_EXERCISE INSTRUCTIONS_
Please repeat, exactly and with nothing extra, the line containing "def laneWidth (ft" and every line after it up to the end of the material.

_RECORD EXCERPTS_
☆ ☆ ☆ ☆ ☆ ☆ ☆

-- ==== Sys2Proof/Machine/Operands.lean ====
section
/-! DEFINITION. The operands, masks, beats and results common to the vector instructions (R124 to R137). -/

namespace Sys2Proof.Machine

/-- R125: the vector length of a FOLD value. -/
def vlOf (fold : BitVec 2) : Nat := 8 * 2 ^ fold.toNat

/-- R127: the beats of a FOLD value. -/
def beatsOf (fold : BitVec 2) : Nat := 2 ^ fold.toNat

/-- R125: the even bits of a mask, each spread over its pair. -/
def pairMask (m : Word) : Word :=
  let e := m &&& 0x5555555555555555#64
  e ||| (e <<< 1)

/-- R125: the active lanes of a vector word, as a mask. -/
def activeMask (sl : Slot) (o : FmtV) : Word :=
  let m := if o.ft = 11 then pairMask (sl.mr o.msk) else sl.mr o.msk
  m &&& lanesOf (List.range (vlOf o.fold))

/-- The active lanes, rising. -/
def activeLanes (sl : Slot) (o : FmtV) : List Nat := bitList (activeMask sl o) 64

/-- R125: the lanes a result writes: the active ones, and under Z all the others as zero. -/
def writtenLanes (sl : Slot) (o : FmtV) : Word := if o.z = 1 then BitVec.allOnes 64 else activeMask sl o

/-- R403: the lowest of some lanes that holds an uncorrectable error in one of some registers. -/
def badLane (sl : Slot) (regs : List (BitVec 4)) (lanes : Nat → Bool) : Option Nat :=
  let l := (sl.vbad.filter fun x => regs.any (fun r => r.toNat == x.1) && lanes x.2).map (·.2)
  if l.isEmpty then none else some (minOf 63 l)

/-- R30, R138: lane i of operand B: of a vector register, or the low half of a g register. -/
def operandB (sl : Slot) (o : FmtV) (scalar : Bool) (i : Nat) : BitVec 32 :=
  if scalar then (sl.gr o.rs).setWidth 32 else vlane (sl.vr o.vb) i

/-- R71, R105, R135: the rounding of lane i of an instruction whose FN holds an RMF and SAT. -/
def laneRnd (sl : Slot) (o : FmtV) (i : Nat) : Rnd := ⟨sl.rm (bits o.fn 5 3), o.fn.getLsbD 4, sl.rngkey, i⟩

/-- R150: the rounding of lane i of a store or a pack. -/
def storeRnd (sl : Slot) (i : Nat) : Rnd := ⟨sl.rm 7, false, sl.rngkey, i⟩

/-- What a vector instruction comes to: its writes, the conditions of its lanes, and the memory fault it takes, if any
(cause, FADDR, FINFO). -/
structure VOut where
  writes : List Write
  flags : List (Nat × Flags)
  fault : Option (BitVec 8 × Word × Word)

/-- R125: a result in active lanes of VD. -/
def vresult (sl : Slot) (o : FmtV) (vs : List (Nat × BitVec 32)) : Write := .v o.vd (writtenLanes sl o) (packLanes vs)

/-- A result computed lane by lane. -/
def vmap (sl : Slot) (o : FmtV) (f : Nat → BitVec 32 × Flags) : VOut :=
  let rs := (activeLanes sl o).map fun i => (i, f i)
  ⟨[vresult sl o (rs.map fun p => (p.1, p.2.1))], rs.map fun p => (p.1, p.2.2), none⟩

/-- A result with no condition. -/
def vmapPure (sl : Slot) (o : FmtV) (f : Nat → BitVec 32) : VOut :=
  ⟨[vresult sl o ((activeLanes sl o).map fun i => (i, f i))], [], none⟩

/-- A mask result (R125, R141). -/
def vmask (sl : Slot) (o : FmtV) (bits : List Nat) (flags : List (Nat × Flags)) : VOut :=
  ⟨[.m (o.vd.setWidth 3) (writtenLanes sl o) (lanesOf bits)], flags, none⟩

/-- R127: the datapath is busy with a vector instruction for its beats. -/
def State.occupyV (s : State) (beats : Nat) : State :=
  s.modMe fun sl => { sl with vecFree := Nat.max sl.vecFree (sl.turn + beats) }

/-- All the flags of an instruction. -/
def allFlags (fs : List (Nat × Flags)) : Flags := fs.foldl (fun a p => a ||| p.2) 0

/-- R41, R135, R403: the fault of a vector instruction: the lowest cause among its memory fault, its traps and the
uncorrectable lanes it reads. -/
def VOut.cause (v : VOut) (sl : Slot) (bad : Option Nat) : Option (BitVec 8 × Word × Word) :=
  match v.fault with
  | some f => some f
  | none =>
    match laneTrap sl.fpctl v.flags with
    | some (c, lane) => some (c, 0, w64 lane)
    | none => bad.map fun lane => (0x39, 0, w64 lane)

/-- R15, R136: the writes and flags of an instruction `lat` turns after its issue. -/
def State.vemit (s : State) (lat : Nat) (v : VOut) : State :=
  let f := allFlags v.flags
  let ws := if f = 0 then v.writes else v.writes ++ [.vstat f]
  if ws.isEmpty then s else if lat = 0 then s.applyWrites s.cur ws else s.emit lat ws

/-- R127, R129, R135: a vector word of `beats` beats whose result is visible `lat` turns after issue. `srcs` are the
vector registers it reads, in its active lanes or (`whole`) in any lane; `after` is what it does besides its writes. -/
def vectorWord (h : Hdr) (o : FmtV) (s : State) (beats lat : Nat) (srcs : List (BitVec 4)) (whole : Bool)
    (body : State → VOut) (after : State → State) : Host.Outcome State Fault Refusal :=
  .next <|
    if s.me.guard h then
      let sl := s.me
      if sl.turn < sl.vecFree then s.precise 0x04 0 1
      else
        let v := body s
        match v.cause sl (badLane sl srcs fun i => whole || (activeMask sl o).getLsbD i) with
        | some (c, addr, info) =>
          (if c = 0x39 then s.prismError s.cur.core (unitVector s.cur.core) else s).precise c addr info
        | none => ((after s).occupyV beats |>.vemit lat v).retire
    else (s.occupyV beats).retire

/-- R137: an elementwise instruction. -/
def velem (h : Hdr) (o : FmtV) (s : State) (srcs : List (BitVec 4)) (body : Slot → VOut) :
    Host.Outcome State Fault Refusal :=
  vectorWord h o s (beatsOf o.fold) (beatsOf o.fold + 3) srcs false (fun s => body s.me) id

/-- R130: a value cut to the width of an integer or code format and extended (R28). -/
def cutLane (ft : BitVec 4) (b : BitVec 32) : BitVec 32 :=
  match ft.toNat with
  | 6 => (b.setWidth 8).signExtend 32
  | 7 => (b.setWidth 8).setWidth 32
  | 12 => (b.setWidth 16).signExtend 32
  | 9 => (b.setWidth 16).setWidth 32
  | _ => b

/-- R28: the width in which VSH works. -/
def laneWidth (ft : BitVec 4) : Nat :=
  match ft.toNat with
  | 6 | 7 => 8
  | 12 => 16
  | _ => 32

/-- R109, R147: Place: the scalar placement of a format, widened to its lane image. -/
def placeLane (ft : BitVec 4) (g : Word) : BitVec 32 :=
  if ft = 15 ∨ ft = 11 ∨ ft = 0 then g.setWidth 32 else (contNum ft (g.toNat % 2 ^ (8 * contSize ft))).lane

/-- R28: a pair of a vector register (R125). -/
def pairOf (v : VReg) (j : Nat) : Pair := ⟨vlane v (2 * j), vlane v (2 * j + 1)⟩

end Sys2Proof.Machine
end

☆ ☆ ☆ ☆ ☆ ☆ ☆

_ANSWER SECTION_
def laneWidth (ft : BitVec 4) : Nat :=
  match ft.toNat with
  | 6 | 7 => 8
  | 12 => 16
  | _ => 32

/-- R109, R147: Place: the scalar placement of a format, widened to its lane image. -/
def placeLane (ft : BitVec 4) (g : Word) : BitVec 32 :=
  if ft = 15 ∨ ft = 11 ∨ ft = 0 then g.setWidth 32 else (contNum ft (g.toNat % 2 ^ (8 * contSize ft))).lane

/-- R28: a pair of a vector register (R125). -/
def pairOf (v : VReg) (j : Nat) : Pair := ⟨vlane v (2 * j), vlane v (2 * j + 1)⟩

end Sys2Proof.Machine
end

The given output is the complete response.